• _Work instructions_
Begin at the line containing "let presses := (List.range" in the entries below and end at the line containing "pip differs. -/"; transcribe that range exactly and nothing outside it.

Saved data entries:

------------------------------------

-- ==== Sys2Proof/Machine/Seam.lean ====
section
/-! DEFINITION. Runs and step seams: START, STOP and ABORT, the launch of a step, what a seam checks and does, and the
holds that delay the next step (R88, R101, R109, R110, R332, R346, R347, R353, R355, R356, R387 to R390, R427 to R429). -/

namespace Sys2Proof.Machine

/-! ### The state of a step -/

/-- A step begins (R88, R436): its slip fields start again and the look-ahead scans run (R216). -/
def State.beginStep (s : State) : State :=
  let s := s.clearStep
  let s := s.setRun { s.cfg.run with stepRunning := true, atSeam := true, armed := false, late := false }
  let s := ((s.setFld Reg.detStatusSlipsStep 0).setFld Reg.detStatusFirstXing 15).setFld Reg.detStatusFirstSlipAclk 0
  let s := if s.fld Reg.fltRecoveryStatusPhase = 5 then s.setRecovery Reg.fltRecoveryStatusPhase 0 else s
  s.noteLive.clearBanks.scanStart

/-! ### Holds at a seam -/

/-- Compute sections of a partial reload wait for their distribution (R101). -/
def State.reloadDue (s : State) : Bool :=
  match s.cfg.load with
  | some j => j.dieDue
  | none => false

/-- The step copy of this seam begins (R388). -/
def State.takeCopy (s : State) : State :=
  let c := s.stepCopyNow
  let s := (List.range 4).foldl State.openArea s
  { s with flt := { s.flt with copy := some c, copyDue := false, copying := true } }

def State.echoOn (s : State) : Bool := s.fldB Reg.chkEchoCtrlEnable

/-- Step `k` ends on a round (R353, R390). -/
def State.isRound (s : State) (k : Nat) : Bool := (k + 1) % max 1 (s.fld Reg.chkEchoCtrlInterval) == 0

def State.setAgreed (s : State) (k : Nat) : State := s.setReg Reg.chkEchoAgreed (BitVec.ofNat 64 k)

/-- The candidate slot takes the copy of this seam; with echo rounds off, or where its round has agreed while the seam's
copies were made, it is agreed at once (R390). -/
def State.fillRound (s : State) : State :=
  let agreed := !s.echoOn || s.reg Reg.chkEchoAgreed == BitVec.ofNat 64 (s.stepIndex - 1)
  let keep := if agreed then [] else s.flt.rounds.filter fun x => x.agreed
  let slot : RoundSlot := ⟨s.stepIndex, s.stepCopyNow, agreed⟩
  let s := { s with flt := { s.flt with rounds := keep ++ [slot], roundDue := false } }
  if agreed then s.setAgreed (s.stepIndex - 1) else s

/-- A round has been passed by LAG steps without its verdict (R355). -/
def State.echoOverdue (s : State) : Bool :=
  s.chk.rounds.any fun r => decide (r + s.fld Reg.chkEchoCtrlLag + 1 ≤ s.stepIndex)

/-- A SAVE that waits for its seam. -/
def State.savePending (s : State) : Option SnapJob :=
  match s.det.snap with
  | some j => if j.op = 1 ∧ !j.copying then some j else none
  | none => none

/-- The package goes on with a seam: what the seam still owes in the order of R388 and R427, then the next step. -/
def State.seamNext (s : State) : State :=
  if s.stepRunning || s.flt.stopKind.isSome || !s.cfg.run.atSeam || s.reloadDue || s.flt.copying then s
  else if s.flt.copyDue then s.takeCopy
  else
    let s := if s.flt.roundDue && !s.flt.rounds.any (fun x => !x.agreed) then s.fillRound else s
    let s := match s.savePending with
      | some j => s.beginSave j
      | none => s
    if s.snapBusy || s.loadState != loadRunning then s
    else if s.flt.roundDue || s.echoOverdue then s.setHold true
    else
      let s := s.endHold
      if s.cfg.run.armed then s else s.beginStep

/-- Work that a seam begins with: accepted seam-bound commits, link retrains (R376), unit commands and rotations, new
maps. -/
def State.seamWork (s : State) : State := (s.applySeamGroups.retrainMarked.sumpNow.seamRotations).remap

/-! ### Runs (R109, R110) -/

/-- STEP_LIMIT is kept as written; the other bits of RUN_CTRL act. -/
def State.setLimit (s : State) (v : Word) : State :=
  s.setFld Reg.cfgRunCtrlStepLimit (Reg.cfgRunCtrlStepLimit.of v.toNat)

/-- The code that refuses a START (R110). A job whose image needs more clusters than are left cannot continue (R34): its
START takes the code of such an image at load (DESIGN CHOICE, log entry 174). -/
def State.startCode (s : State) : Nat :=
  if s.loadState ≠ loadLoaded ∨ s.busy ∨ !s.cfg.run.atSeam then 1
  else if s.effectiveClusters < s.imageClusters then 0x0D
  else if (s.imageFlag 0 && !s.deterministic) || (s.imageFlag 1 && !s.fldB Reg.chkTwinCtrlEnable) then 0x1A
  else 0

/-- The package is RUNNING from CFG.STEP; a START with AT waits for RUN_AT. -/
def State.startRun (s : State) (at_ : Bool) : State :=
  let late := at_ && decide ((s.reg Reg.cfgRunAt).toNat < s.glc)
  let n := s.fld Reg.cfgRunCtrlStepLimit
  let s := s.setRun { s.cfg.run with armed := at_, late := late,
                                     stepsLeft := if n = 0 then none else some n }
  let s := s.setLoadState loadRunning
  let s := if at_ then (s.setFld Reg.timeLaunchStatusPending 1).setFld Reg.timeLaunchStatusLate (b2n late) else s
  let s := if late then s.raiseIrq irqTime else s
  let s := { s with flt := { s.flt with copyDue := s.ckptOn } }
  s.seamNext

def State.runStart (s : State) (at_ : Bool) (v : Word) : State :=
  let s := s.onReady fun s => s.setLimit v
  let s := s.setLoadCode s.startCode noSection 0
  if s.startCode ≠ 0 then s else s.startRun at_

def execRunStart (value : Word) (s : State) : Host.Outcome State Fault Refusal :=
  done (s.onSteward fun s => s.runStart false value)

def execRunStartAt (value : Word) (s : State) : Host.Outcome State Fault Refusal :=
  done (s.onSteward fun s => s.runStart true value)

/-- R332: the armed step begins at a 5 ns frame boundary. -/
def State.atLaunch (s : State) : State :=
  let r := s.cfg.run
  let due := r.late || decide ((s.reg Reg.cfgRunAt).toNat ≤ s.glc)
  if r.armed && due && s.upTime % 5 == 0 && s.loadState == loadRunning && s.seamFree && !s.snapBusy && !s.flt.echoHold then
    let s := s.setReg Reg.timeLaunchGlc (BitVec.ofNat 64 s.glc)
    let s := (s.setFld Reg.timeLaunchStatusPending 0).setFld Reg.timeLaunchStatusErrEst (s.fld Reg.timeStatusErrEst)
    (s.setFld Reg.timeLaunchStatusHoldover (b2n (s.servo == timeHoldover))).beginStep
  else s

def execAtLaunch (s : State) : Host.Outcome State Fault Refusal := done s.atLaunch

/-- The package becomes LOADED at the seam it is at. -/
def State.toLoaded (s : State) : State :=
  let s := s.setRun { s.cfg.run with armed := false, late := false, stepsLeft := none }
  let s := s.setFld Reg.timeLaunchStatusPending 0
  s.endHold.setLoadState loadLoaded

/-- LOADED at the next seam; at once where no step runs. -/
def State.stopRun (s : State) : State :=
  if s.loadState ≠ loadRunning then s
  else if s.stepRunning then s.setLoadState loadStopping
  else s.toLoaded

def State.runStop (s : State) (v : Word) : State := (s.setLimit v).stopRun

def execRunStop (value : Word) (s : State) : Host.Outcome State Fault Refusal :=
  done (s.onReady fun s => s.runStop value)

/-- Bytes that an entry in flight would write, where its operands have arrived. -/
def State.wouldWrite (s : State) (x : Ent) : Tab Byte :=
  if !s.streamsReady x || (x.e.op == 0x11 && !s.exchangeReady x) then []
  else
    let rs := if x.e.op = 0x11 then
        let peers := s.exchangePeers x
        match (s.ownParts x peers).find? fun p => p.2 == x with
        | some p => (s.exchangeResult peers x p.1).1
        | none => []
      else (s.compute x (s.holeOf x)).1
    (rs.flatMap (s.outOf x)).foldl (fun (t : Tab Byte) o =>
      if o.stream.isSome then t else o.cells.foldl (s.patchCell o) t) []

/-- R110: each byte that the step's entries wrote, or would have written from flight, holds what it held before the
step, what the step has written, or what it would have written; which of them is free (log entry 160). -/
def State.abortOutputs (s : State) (entries : List Ent) : State :=
  let news := entries.flatMap s.wouldWrite
  let old := s.dense.before
  let f := s.fresh + 1
  let pick (k a : Nat) : Bool := bit (freeAt f (2 * a + k)) 0
  let s := s.tickFree.tickFree
  let s := news.foldl (fun (s : State) p => if pick 0 p.1 then s.write p.1 [p.2] else s) s
  -- newest first, so that the oldest value of a byte is the last one restored
  old.foldl (fun (s : State) p => if pick 1 p.1 then s.write p.1 [p.2] else s) s

/-- Entries in flight. -/
def State.flying (s : State) : List Ent :=
  s.dense.seqs.flatMap fun q => q.2.inFlight.filterMap fun i =>
    s.entryAt (ucDie q.1) (ucCluster q.1) (ucCore q.1) i

/-- R110: a running step is cut off, and the package is at no seam. -/
def State.cutOff (s : State) : State :=
  let s := s.abortOutputs s.flying
  let s := (s.dropExports s.stepIndex).clearStep
  let s := s.setRun { s.cfg.run with stepRunning := false, atSeam := false, stepsLeft := none }
  let s := { s with chk := { s.chk with epochsIn := [], epochsOut := [] } }
  s.failSave.setLoadState loadLoaded

/-- ABORT in the STOPPING of a recovery: the step that the stop cut off is not restored, or the run that it halted at a
seam is over; the recovery goes on for its units (R110; DEDUCED, log entry 177). -/
def State.abortStopped (s : State) : State :=
  if s.flt.before.2 then
    let s := { s with flt := { s.flt with before := (loadLoaded, false), rollbackTo := none } }
    s.cutOff
  else if s.flt.before.1 = loadRunning ∨ s.flt.before.1 = loadStopping then
    State.toLoaded { s with flt := { s.flt with before := (loadLoaded, false) } }
  else s

/-- ABORT acts in RUNNING and STOPPING alone (R110). -/
def State.runAbort (s : State) (v : Word) : State :=
  let s := s.setLimit v
  if s.loadState ≠ loadRunning ∧ s.loadState ≠ loadStopping then s
  else if s.flt.stopKind.isSome then s.abortStopped
  else if s.stepRunning then s.cutOff.seamWork
  else s.toLoaded

def execRunAbort (value : Word) (s : State) : Host.Outcome State Fault Refusal :=
  done (s.onReady fun s => s.runAbort value)

/-! ### What a seam checks (R340, R347, R356) -/

/-- Every sequencer and Press has retired, every stream is written, every part has reached its owner (R169, R181), every
twin comparison has passed. -/
def State.stepDone (s : State) : Bool :=
  let cores := s.schedules.all fun sc =>
    let q := s.seq sc.1
    q.next == sc.2.entries.length && q.inFlight.isEmpty
  let presses := (List.range 4).all fun d => (List.range s.imageClusters).all fun c =>
    let p := s.press d c
    !p.running && p.next == (s.plan d c).jobs.length
  let streams := (List.range 4).all fun d => (s.diePlan d).streams.all fun x =>
    x.dir == 0 || x.total == 0 || (s.stream (16 * x.core + x.stream)).written == x.total
  cores && presses && streams && s.emb.parts.isEmpty && s.chk.twinPending.isEmpty

/-- Tables whose four ledgers of the step differ (R356). -/
def State.badLedgers (s : State) : List Nat :=
  (s.embD.tables.map TableD.idx).filter fun t =>
    let ls := (s.chk.ledgers.filter fun l => l.table == t).map fun l => (l.sum1, l.sum2)
    match ls with
    | [] => false
    | x :: _ => ls.length != 4 || ls.any fun y => y != x

/-- A ledger mismatch acts as a poison notice for the participant set. -/
def State.stopLedger (s : State) (ts : List Nat) : State :=
  let s := ts.foldl (fun (s : State) t =>
    (s.emit 1 0x0035 s.sitePackage 0 (t + s.stepIndex % 2 ^ 32 * 2 ^ 32)).bump (Reg.chkCnt 16) 1) s
  let s := { s with chk := { s.chk with epochsIn := [] } }
  s.stopStep ⟨0, 0x0035, none⟩ 0

/-- Weights whose stored bytes a step has read whole: tensor, and whether the read pip differs. -/
def State.pipChecks (s : State) : List (Nat × Bool) :=
  s.chk.pips.filterMap fun p =>
    match findTensor s.tensors p.1, p.2.curRead with
    | some t, some r => if p.2.live && p.2.seen.length == t.count then some (p.1, r != p.2.write) else none
    | _, _ => none

/-- The step stops, and the manager, told by the notice or here itself, rolls the set back (R347, R399). -/
def State.stopPips (s : State) (ts : List Nat) : State :=
  let s := ts.foldl (fun (s : State) t => (s.emit 2 0x0033 s.sitePackage 0 t).bump (Reg.chkCnt 13) 1) s
  let s := s.stopStep ⟨0, 0x0033, none⟩ 2
  if s.manages then s.rollbackAll (s.setOf s.fleetIndex).2 else s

------------------------------------

• _Result_
  let presses := (List.range 4).all fun d => (List.range s.imageClusters).all fun c =>
    let p := s.press d c
    !p.running && p.next == (s.plan d c).jobs.length
  let streams := (List.range 4).all fun d => (s.diePlan d).streams.all fun x =>
    x.dir == 0 || x.total == 0 || (s.stream (16 * x.core + x.stream)).written == x.total
  cores && presses && streams && s.emb.parts.isEmpty && s.chk.twinPending.isEmpty

/-- Tables whose four ledgers of the step differ (R356). -/
def State.badLedgers (s : State) : List Nat :=
  (s.embD.tables.map TableD.idx).filter fun t =>
    let ls := (s.chk.ledgers.filter fun l => l.table == t).map fun l => (l.sum1, l.sum2)
    match ls with
    | [] => false
    | x :: _ => ls.length != 4 || ls.any fun y => y != x

/-- A ledger mismatch acts as a poison notice for the participant set. -/
def State.stopLedger (s : State) (ts : List Nat) : State :=
  let s := ts.foldl (fun (s : State) t =>
    (s.emit 1 0x0035 s.sitePackage 0 (t + s.stepIndex % 2 ^ 32 * 2 ^ 32)).bump (Reg.chkCnt 16) 1) s
  let s := { s with chk := { s.chk with epochsIn := [] } }
  s.stopStep ⟨0, 0x0035, none⟩ 0

/-- Weights whose stored bytes a step has read whole: tensor, and whether the read pip differs. -/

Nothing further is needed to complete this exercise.